=== Records contained in a dataset ===
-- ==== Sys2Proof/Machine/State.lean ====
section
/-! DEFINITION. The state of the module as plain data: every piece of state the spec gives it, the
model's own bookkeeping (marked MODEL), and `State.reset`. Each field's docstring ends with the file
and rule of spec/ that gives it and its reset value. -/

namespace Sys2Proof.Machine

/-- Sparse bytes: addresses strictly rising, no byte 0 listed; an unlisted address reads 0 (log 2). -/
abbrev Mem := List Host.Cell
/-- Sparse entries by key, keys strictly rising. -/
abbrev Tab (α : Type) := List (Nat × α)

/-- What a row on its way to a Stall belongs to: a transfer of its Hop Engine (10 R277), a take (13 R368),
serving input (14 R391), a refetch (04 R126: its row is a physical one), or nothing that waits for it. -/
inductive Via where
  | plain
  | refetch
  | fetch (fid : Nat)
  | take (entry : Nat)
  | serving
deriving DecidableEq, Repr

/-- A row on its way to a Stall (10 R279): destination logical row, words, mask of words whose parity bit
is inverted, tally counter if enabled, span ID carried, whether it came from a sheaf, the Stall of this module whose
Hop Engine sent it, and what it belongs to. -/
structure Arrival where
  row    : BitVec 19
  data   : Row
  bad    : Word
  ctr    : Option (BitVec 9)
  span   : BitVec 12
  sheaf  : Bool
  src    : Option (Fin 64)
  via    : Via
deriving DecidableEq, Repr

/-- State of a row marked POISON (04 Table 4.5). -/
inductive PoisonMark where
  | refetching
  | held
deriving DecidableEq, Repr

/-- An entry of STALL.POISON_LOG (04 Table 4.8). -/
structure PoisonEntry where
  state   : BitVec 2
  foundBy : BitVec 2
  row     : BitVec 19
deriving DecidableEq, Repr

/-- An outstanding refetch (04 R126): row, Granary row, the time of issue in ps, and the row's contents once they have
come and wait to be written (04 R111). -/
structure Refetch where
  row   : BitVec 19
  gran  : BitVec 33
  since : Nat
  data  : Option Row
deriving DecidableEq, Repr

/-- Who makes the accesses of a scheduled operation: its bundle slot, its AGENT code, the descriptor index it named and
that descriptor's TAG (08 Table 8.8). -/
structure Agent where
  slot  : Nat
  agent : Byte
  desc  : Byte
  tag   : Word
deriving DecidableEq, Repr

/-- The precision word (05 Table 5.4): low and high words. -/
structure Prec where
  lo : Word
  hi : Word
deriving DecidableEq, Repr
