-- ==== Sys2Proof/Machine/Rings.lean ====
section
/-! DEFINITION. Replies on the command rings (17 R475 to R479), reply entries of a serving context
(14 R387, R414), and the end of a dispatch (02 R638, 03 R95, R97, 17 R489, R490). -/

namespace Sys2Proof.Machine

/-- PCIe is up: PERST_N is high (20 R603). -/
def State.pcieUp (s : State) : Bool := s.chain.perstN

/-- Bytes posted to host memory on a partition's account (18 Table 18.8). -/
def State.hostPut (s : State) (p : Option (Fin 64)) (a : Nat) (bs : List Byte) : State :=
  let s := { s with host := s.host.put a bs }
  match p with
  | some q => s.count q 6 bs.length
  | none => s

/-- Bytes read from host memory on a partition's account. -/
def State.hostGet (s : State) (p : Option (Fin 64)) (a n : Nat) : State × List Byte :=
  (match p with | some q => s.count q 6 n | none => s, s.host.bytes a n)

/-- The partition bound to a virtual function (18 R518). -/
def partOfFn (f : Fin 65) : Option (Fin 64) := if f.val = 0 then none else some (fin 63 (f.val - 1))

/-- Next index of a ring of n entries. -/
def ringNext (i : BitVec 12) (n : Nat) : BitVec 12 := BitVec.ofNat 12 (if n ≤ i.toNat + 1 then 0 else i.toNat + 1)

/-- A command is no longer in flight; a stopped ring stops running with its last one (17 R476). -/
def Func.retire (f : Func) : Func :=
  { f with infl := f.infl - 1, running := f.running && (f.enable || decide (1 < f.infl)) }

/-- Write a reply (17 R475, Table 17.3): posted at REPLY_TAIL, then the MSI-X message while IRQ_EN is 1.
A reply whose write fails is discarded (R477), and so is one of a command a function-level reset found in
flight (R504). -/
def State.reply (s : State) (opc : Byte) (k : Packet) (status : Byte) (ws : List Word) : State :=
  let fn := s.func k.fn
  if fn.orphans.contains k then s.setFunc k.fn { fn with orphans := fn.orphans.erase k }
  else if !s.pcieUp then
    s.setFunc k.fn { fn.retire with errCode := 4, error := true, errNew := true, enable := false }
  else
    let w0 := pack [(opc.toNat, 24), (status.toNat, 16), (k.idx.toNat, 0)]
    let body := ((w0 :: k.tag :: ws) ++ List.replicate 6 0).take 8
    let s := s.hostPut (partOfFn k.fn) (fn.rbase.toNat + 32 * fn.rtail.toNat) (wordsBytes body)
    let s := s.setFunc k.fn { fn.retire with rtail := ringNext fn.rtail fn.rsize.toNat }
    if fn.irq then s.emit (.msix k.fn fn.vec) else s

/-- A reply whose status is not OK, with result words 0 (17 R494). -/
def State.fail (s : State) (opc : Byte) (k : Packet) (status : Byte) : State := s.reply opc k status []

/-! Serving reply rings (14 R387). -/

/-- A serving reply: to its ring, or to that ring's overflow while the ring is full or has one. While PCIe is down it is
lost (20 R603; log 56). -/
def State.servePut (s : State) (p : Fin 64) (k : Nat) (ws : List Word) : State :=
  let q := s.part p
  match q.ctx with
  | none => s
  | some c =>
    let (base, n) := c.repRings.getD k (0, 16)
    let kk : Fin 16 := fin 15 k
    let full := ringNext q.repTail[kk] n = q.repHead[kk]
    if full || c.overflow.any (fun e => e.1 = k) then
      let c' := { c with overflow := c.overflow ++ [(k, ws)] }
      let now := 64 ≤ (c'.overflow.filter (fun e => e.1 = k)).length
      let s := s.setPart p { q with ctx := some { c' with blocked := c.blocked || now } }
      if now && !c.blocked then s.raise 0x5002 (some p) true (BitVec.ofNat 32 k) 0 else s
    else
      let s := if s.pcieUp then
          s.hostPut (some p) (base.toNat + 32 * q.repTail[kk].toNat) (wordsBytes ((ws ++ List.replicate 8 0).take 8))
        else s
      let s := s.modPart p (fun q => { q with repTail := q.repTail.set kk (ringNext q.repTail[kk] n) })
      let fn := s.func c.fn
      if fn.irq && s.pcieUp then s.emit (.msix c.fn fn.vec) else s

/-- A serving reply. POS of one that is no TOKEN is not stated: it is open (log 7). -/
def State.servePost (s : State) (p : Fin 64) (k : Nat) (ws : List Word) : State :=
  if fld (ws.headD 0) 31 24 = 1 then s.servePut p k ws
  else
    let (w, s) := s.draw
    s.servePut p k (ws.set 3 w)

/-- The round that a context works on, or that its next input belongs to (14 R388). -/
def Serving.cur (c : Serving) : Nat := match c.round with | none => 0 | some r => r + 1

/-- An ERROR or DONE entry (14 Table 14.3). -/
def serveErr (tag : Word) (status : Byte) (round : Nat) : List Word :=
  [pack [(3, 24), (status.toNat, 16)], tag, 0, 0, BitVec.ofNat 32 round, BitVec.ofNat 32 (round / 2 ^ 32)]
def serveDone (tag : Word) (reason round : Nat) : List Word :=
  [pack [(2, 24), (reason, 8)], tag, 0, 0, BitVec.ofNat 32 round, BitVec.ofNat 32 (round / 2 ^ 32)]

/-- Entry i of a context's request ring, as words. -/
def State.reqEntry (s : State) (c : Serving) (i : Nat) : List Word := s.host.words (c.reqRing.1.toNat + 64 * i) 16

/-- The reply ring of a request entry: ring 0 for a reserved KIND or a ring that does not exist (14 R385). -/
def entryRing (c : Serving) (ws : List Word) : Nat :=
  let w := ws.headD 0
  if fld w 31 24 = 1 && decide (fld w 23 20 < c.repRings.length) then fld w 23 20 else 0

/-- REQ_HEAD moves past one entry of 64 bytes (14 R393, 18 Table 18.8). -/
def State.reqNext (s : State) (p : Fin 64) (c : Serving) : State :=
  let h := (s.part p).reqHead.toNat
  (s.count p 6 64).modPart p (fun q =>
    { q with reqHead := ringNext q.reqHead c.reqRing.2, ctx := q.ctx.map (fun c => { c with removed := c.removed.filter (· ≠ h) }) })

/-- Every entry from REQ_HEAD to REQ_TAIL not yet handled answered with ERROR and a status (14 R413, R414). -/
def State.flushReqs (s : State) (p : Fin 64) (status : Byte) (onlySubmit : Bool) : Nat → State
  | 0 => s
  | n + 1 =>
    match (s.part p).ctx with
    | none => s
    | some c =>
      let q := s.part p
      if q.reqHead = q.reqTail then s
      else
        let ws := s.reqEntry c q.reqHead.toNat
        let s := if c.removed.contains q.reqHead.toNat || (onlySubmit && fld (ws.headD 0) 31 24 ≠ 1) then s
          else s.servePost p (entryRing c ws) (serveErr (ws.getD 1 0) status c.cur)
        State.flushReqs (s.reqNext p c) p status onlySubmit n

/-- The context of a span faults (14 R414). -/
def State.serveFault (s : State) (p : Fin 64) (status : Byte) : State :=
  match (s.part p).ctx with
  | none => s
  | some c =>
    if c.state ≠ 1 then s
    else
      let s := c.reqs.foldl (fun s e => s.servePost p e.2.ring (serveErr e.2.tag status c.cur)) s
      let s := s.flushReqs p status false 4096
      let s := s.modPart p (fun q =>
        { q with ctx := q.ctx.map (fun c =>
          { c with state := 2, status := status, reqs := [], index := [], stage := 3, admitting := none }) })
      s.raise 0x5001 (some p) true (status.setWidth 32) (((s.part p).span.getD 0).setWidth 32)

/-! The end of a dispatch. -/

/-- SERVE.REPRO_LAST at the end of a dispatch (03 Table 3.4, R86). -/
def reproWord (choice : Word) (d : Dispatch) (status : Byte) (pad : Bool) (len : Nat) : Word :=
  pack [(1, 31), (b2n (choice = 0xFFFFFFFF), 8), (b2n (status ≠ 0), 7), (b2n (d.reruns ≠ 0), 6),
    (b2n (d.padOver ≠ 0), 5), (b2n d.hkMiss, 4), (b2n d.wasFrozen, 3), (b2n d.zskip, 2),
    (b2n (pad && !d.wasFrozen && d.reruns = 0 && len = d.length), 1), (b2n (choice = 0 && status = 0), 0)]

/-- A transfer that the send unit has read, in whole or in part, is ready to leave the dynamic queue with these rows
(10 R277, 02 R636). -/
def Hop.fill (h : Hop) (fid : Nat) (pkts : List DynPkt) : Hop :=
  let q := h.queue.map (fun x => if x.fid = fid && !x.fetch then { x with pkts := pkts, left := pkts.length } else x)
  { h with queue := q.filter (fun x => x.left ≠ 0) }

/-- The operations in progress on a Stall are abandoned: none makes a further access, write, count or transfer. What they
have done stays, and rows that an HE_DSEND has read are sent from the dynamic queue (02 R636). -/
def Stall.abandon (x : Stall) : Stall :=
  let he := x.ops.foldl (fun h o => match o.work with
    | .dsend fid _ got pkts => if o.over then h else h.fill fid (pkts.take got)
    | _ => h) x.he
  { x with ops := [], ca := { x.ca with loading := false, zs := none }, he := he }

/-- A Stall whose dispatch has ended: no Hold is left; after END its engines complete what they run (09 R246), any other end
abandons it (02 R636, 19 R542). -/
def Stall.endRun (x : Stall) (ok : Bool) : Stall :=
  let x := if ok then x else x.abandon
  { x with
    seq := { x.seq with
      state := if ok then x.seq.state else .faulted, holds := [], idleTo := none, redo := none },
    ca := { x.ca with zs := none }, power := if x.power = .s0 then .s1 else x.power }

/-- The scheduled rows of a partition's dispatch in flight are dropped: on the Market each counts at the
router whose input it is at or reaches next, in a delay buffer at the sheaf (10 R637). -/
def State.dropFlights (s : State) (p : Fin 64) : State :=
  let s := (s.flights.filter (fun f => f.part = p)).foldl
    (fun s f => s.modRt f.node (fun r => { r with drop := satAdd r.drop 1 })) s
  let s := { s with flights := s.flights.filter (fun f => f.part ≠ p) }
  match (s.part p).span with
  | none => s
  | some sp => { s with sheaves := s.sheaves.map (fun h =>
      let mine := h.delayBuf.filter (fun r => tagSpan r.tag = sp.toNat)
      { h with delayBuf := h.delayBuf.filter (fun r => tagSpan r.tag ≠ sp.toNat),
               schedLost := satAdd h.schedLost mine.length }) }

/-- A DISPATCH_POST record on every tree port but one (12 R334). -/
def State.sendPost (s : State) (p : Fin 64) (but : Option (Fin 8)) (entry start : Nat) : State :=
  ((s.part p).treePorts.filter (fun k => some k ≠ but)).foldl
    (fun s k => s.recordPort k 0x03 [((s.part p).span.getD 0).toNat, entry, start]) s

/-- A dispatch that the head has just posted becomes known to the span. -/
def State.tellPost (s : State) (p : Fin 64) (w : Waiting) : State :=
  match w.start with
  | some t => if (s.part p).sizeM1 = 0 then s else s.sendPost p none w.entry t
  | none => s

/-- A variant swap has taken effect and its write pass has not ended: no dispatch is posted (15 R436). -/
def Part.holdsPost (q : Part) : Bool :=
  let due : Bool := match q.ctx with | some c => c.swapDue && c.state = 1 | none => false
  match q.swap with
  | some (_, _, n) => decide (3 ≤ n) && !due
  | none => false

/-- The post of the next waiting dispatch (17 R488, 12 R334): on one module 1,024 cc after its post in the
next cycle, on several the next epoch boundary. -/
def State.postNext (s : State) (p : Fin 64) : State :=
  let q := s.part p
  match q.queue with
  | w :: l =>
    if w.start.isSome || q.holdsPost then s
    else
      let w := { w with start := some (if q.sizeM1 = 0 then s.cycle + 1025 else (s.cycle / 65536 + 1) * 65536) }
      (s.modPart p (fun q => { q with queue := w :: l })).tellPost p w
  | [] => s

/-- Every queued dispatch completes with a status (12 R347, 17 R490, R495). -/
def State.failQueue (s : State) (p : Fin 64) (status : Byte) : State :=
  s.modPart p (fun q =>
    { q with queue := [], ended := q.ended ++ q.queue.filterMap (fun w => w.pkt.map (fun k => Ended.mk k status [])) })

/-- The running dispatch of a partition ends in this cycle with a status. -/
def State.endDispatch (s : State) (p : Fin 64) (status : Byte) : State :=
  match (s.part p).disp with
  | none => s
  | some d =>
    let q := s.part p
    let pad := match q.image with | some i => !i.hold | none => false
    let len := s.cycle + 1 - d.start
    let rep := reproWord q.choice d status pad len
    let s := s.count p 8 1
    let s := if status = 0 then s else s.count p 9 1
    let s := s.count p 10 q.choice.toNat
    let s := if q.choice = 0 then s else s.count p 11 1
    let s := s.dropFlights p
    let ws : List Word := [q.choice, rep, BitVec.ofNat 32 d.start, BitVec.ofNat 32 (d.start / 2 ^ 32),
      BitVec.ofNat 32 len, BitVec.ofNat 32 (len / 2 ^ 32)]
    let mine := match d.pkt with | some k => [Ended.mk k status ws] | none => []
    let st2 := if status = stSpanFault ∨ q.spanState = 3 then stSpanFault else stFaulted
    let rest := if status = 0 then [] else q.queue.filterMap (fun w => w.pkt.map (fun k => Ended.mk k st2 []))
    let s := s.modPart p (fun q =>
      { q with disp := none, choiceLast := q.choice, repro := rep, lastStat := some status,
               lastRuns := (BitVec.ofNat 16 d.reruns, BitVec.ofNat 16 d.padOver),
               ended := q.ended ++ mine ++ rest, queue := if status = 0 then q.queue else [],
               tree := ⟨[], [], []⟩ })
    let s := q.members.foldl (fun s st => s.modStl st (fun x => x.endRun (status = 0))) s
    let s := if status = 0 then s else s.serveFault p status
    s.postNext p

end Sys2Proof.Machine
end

==

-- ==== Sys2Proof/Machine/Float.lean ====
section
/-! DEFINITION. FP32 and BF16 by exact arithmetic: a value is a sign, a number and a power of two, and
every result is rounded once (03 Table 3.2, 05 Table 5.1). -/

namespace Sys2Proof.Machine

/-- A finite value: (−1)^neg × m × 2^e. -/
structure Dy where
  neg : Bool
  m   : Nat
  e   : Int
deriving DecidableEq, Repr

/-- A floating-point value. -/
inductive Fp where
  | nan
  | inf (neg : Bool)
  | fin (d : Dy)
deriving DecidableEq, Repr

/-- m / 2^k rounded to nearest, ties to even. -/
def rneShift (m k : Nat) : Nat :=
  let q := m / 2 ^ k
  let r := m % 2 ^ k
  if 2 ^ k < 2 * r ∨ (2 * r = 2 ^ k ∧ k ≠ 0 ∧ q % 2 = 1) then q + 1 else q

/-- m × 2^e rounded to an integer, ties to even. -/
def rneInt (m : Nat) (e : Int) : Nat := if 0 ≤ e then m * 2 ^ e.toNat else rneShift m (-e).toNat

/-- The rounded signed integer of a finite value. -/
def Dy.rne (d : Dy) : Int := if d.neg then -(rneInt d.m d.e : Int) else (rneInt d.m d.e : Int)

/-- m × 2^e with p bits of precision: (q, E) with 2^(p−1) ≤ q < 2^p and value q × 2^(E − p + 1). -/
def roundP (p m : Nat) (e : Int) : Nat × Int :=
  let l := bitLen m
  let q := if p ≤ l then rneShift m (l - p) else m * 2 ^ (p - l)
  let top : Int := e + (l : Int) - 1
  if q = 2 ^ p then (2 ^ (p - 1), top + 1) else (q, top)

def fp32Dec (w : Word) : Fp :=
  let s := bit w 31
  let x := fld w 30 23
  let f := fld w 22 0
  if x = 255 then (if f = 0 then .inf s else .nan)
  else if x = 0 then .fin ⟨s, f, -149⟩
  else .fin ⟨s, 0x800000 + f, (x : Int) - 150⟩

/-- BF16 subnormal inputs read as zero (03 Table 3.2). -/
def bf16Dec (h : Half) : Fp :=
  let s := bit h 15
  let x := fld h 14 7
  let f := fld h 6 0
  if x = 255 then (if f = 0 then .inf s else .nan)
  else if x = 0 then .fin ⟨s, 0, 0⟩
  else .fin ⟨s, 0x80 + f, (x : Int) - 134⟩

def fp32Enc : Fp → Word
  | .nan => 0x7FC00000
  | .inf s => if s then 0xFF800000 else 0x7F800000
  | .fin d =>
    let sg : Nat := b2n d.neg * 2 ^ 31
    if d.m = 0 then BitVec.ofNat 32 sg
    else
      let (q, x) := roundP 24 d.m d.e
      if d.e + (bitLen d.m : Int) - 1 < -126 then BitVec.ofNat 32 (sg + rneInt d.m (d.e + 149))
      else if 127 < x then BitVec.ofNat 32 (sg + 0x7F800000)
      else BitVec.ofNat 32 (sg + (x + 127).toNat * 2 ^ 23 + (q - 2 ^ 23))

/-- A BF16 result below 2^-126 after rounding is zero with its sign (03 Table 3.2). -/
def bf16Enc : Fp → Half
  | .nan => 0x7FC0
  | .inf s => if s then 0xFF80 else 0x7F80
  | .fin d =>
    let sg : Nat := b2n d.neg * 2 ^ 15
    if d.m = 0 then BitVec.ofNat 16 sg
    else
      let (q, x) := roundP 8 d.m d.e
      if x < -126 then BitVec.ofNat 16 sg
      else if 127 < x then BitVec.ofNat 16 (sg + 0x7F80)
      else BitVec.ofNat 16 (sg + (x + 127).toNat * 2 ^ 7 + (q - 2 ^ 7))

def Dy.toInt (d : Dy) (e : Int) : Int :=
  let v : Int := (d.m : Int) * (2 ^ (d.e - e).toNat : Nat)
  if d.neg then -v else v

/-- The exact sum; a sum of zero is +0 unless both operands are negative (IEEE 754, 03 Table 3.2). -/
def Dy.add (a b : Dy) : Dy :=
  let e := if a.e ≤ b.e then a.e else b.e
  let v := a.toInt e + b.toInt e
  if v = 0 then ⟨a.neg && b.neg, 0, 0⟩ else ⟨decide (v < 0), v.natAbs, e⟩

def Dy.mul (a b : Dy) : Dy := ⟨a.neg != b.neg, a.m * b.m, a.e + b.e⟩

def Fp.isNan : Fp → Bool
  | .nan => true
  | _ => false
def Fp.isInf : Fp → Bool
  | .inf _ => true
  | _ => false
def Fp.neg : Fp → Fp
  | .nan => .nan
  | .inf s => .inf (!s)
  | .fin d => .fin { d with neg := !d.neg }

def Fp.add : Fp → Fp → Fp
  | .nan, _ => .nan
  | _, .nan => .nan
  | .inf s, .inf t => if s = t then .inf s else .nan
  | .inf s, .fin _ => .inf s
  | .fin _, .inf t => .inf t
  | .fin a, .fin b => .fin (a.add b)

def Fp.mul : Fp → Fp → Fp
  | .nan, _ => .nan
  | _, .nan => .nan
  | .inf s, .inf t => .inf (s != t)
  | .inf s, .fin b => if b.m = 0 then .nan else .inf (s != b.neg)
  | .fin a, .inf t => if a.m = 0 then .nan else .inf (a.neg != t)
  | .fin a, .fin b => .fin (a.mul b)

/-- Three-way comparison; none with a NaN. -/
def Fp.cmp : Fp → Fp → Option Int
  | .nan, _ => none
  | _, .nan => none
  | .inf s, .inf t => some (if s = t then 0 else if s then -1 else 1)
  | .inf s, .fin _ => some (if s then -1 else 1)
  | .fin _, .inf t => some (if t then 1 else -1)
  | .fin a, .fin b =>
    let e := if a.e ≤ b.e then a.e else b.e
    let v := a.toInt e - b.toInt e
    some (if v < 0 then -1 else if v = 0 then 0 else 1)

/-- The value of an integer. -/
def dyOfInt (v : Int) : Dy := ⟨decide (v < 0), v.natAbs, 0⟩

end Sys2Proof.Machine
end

=== Activity ===
Please copy, exactly and with nothing else, the lines above beginning at the line that has "if d.e + (bitLen" and ending with the line that has "else BitVec.ofNat 32".

=== Answer below ===
      if d.e + (bitLen d.m : Int) - 1 < -126 then BitVec.ofNat 32 (sg + rneInt d.m (d.e + 149))
      else if 127 < x then BitVec.ofNat 32 (sg + 0x7F800000)
      else BitVec.ofNat 32 (sg + (x + 127).toNat * 2 ^ 23 + (q - 2 ^ 23))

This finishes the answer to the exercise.